-- Opening Marker --

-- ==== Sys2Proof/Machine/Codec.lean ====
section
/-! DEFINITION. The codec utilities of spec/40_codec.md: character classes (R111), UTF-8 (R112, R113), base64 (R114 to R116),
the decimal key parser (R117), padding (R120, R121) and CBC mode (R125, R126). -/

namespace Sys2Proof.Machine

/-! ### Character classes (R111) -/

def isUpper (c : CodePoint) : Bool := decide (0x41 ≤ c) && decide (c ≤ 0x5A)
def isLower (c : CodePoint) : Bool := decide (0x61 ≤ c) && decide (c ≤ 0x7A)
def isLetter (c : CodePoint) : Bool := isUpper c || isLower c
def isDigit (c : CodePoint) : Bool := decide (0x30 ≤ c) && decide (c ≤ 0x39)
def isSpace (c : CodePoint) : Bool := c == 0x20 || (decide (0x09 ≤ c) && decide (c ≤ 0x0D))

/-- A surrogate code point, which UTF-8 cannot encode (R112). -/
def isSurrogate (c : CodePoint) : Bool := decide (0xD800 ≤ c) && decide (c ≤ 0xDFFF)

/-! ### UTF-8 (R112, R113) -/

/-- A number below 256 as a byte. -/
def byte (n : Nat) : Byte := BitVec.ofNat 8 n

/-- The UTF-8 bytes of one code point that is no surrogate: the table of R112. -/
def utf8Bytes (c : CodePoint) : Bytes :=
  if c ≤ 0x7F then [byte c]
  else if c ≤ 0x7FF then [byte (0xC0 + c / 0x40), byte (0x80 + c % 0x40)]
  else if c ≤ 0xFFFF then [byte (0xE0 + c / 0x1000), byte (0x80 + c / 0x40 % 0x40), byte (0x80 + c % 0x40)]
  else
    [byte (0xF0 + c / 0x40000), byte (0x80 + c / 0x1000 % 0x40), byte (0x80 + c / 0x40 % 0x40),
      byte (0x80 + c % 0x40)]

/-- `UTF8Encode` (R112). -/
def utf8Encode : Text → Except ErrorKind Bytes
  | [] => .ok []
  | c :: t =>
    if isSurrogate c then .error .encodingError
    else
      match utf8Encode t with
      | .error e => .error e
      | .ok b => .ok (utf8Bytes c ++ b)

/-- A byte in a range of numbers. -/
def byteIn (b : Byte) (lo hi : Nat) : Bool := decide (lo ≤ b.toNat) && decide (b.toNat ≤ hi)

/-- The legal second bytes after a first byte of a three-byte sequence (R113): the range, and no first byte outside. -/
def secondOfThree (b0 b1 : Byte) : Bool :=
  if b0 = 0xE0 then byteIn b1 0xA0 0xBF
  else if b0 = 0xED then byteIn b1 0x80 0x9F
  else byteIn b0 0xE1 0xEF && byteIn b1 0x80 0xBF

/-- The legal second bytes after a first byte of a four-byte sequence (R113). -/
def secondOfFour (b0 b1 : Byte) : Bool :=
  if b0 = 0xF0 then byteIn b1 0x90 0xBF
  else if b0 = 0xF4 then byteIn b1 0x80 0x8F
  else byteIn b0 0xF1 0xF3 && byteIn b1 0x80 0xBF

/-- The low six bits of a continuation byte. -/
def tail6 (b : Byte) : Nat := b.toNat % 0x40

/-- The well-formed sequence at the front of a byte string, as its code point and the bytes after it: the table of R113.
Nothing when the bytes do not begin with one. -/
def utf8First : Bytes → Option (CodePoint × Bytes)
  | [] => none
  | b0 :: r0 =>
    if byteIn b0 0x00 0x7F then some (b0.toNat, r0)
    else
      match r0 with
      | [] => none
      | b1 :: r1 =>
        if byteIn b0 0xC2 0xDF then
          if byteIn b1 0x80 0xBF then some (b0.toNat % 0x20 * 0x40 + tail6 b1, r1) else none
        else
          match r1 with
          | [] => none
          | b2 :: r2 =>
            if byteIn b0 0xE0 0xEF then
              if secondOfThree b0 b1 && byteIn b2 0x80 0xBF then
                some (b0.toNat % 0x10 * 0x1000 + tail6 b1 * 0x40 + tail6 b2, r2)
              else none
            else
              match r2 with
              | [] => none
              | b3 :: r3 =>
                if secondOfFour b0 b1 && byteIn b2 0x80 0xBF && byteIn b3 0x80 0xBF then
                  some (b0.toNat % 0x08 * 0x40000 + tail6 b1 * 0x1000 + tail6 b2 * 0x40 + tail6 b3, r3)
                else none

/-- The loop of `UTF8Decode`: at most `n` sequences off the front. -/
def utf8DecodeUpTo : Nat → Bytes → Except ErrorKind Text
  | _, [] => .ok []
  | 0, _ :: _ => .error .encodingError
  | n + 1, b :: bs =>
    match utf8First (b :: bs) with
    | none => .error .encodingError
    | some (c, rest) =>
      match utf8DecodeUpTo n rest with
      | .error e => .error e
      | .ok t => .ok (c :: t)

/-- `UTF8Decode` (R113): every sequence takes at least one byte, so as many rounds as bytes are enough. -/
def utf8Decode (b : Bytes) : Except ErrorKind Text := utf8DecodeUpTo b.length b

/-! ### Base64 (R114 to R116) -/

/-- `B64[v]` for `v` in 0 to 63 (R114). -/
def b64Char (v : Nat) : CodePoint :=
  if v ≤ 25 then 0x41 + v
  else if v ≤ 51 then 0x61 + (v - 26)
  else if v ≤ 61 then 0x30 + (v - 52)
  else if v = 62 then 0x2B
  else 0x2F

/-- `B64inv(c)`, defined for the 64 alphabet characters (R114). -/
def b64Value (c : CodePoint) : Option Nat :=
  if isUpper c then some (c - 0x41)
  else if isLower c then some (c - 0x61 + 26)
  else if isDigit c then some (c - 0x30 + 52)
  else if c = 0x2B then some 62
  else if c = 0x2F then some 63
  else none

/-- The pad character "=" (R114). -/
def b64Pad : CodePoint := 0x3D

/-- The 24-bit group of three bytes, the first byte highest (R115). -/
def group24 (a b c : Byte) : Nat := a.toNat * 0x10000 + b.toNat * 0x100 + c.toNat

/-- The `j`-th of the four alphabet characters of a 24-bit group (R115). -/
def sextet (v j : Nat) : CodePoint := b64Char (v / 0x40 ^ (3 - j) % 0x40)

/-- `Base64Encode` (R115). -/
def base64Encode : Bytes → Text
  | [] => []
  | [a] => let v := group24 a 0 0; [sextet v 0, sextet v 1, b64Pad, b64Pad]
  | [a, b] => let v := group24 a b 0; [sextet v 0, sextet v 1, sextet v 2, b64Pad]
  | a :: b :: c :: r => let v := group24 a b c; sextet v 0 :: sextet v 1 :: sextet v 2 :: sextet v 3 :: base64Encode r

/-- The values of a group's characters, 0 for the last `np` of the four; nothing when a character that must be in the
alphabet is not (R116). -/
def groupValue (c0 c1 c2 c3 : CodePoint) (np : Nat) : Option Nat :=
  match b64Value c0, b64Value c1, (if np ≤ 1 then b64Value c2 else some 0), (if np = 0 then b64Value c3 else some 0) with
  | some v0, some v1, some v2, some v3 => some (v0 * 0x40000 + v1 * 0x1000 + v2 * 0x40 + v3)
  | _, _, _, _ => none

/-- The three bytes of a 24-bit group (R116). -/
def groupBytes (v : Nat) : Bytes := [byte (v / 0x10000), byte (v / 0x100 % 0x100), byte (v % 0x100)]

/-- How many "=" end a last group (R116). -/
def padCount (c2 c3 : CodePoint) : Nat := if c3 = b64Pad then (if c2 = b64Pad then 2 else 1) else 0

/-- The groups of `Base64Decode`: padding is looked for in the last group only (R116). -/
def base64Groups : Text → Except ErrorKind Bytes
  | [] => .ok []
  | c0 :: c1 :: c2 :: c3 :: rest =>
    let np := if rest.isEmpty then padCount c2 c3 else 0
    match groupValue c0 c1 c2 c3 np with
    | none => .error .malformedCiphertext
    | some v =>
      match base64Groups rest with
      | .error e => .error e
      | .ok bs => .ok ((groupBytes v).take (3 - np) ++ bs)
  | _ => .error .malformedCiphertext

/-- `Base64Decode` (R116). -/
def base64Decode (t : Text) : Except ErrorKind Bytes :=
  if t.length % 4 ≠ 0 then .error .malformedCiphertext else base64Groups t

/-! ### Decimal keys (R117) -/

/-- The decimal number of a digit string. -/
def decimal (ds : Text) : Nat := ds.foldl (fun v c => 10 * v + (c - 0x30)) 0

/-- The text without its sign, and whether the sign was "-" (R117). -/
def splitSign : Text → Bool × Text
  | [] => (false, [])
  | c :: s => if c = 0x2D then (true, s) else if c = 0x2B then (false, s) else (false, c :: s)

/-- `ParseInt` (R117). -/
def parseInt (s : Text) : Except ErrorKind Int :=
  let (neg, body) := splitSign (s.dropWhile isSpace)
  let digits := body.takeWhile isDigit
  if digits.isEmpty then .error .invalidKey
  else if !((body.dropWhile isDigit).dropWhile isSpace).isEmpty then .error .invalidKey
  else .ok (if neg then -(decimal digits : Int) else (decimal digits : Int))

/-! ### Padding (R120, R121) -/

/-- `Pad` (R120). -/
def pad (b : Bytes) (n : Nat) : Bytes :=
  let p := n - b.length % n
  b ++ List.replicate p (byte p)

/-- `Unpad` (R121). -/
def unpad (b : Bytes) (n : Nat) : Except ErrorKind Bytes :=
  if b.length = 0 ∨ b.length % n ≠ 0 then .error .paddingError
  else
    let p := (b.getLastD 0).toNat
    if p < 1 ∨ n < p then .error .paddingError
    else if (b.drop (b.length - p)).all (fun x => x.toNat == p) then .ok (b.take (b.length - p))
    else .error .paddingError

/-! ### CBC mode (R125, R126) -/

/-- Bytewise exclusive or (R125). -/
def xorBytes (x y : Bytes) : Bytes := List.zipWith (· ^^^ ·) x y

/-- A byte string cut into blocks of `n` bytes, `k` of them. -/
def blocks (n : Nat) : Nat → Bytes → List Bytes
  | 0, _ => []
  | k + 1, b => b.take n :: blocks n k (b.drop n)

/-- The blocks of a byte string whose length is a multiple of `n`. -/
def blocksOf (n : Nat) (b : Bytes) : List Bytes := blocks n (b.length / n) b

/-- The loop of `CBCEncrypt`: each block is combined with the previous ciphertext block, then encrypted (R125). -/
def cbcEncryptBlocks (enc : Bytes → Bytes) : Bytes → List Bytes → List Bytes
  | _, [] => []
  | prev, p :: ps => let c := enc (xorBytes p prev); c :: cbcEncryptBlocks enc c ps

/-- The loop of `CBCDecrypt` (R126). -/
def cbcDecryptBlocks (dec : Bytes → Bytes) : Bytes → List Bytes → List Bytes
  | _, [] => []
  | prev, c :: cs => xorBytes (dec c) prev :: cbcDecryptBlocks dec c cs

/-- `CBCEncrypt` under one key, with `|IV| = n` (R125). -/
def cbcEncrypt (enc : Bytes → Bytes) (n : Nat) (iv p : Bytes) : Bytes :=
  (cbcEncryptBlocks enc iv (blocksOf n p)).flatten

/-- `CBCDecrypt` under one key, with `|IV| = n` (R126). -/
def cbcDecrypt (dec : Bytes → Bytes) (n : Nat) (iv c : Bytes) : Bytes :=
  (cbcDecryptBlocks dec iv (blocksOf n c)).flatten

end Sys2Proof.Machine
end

-- Closing Marker --
-- Opening Marker --

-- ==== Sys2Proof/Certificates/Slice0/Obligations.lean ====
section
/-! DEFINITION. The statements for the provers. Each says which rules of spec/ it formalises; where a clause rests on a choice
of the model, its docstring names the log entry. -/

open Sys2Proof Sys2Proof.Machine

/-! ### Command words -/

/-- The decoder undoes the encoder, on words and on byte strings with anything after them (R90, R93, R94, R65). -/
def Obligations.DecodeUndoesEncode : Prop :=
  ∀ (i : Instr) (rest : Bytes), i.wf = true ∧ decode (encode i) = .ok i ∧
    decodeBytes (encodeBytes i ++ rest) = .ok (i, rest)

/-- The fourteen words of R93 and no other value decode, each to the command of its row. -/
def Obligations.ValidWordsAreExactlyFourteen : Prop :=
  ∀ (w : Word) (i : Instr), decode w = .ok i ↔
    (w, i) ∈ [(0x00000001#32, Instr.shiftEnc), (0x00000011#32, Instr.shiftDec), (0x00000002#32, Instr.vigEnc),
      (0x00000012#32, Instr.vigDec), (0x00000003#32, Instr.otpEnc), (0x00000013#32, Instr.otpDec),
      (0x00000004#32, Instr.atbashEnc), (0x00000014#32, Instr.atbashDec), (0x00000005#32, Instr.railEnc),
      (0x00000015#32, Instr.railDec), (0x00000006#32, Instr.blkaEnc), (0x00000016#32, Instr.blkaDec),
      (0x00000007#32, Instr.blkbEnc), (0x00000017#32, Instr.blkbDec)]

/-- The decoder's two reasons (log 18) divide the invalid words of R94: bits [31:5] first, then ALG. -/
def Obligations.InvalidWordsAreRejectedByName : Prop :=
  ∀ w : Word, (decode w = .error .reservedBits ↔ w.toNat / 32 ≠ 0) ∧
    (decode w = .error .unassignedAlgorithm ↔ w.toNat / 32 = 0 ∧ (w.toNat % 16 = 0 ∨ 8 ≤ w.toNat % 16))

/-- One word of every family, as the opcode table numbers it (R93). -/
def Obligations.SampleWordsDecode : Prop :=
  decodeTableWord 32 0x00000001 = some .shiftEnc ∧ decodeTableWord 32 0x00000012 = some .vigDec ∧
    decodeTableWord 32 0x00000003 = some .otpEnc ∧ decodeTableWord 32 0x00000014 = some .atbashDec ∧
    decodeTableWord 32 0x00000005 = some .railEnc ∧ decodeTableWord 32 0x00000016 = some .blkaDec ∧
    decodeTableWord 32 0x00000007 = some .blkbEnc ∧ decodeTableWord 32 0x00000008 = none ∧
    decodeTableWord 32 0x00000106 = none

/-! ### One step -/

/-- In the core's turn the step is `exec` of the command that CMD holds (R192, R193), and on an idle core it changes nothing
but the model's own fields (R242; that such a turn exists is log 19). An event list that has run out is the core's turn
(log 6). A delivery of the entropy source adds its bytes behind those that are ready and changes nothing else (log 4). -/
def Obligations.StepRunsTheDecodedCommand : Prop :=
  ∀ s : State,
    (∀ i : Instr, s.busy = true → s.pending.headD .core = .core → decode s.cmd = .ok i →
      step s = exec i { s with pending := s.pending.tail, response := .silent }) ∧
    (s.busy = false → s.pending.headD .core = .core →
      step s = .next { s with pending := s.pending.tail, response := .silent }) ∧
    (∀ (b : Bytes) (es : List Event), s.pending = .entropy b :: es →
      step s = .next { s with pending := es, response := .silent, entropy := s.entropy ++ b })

-- Closing Marker --
-- Opening Marker --

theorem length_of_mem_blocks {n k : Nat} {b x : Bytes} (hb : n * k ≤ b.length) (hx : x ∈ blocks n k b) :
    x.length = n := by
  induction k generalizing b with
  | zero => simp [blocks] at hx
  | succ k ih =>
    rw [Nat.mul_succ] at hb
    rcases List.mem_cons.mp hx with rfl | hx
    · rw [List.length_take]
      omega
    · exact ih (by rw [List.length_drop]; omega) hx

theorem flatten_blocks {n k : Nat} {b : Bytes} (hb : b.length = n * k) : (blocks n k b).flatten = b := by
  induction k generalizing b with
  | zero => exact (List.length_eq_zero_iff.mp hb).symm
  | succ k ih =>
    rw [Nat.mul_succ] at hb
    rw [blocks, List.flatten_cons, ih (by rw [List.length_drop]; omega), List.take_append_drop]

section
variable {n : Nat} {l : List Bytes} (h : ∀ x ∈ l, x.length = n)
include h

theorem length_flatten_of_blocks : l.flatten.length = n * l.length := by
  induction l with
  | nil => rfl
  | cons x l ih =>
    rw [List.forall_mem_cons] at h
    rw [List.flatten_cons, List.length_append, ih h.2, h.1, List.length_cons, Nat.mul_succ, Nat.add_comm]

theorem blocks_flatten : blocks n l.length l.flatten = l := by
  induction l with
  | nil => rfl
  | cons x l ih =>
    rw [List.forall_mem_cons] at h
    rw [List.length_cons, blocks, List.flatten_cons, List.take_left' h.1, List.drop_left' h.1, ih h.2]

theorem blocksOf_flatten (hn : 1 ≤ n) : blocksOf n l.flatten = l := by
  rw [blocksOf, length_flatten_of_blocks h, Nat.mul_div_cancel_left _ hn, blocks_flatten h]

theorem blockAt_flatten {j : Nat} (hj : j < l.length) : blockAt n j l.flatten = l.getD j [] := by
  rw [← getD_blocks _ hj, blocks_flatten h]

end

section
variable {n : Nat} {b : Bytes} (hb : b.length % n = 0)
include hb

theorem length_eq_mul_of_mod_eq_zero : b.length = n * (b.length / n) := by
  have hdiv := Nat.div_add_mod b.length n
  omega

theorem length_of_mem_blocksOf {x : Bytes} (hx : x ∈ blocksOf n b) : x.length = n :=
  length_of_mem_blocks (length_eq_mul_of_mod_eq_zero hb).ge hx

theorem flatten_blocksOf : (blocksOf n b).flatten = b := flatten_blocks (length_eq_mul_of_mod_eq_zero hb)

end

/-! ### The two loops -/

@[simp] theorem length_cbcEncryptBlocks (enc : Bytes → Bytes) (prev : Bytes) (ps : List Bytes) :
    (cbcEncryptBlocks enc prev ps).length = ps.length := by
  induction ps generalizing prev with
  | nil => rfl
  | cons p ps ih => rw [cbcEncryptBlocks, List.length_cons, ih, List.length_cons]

-- Closing Marker --

Task details. Taking the material above, extract exactly and only the lines from the line with "or (R125). -/" to the line with "def cbcEncrypt (enc", inclusive of both.

Response for this exercise.
/-- Bytewise exclusive or (R125). -/
def xorBytes (x y : Bytes) : Bytes := List.zipWith (· ^^^ ·) x y

/-- A byte string cut into blocks of `n` bytes, `k` of them. -/
def blocks (n : Nat) : Nat → Bytes → List Bytes
  | 0, _ => []
  | k + 1, b => b.take n :: blocks n k (b.drop n)

/-- The blocks of a byte string whose length is a multiple of `n`. -/
def blocksOf (n : Nat) (b : Bytes) : List Bytes := blocks n (b.length / n) b

/-- The loop of `CBCEncrypt`: each block is combined with the previous ciphertext block, then encrypted (R125). -/
def cbcEncryptBlocks (enc : Bytes → Bytes) : Bytes → List Bytes → List Bytes
  | _, [] => []
  | prev, p :: ps => let c := enc (xorBytes p prev); c :: cbcEncryptBlocks enc c ps

/-- The loop of `CBCDecrypt` (R126). -/
def cbcDecryptBlocks (dec : Bytes → Bytes) : Bytes → List Bytes → List Bytes
  | _, [] => []
  | prev, c :: cs => xorBytes (dec c) prev :: cbcDecryptBlocks dec c cs

/-- `CBCEncrypt` under one key, with `|IV| = n` (R125). -/
def cbcEncrypt (enc : Bytes → Bytes) (n : Nat) (iv p : Bytes) : Bytes :=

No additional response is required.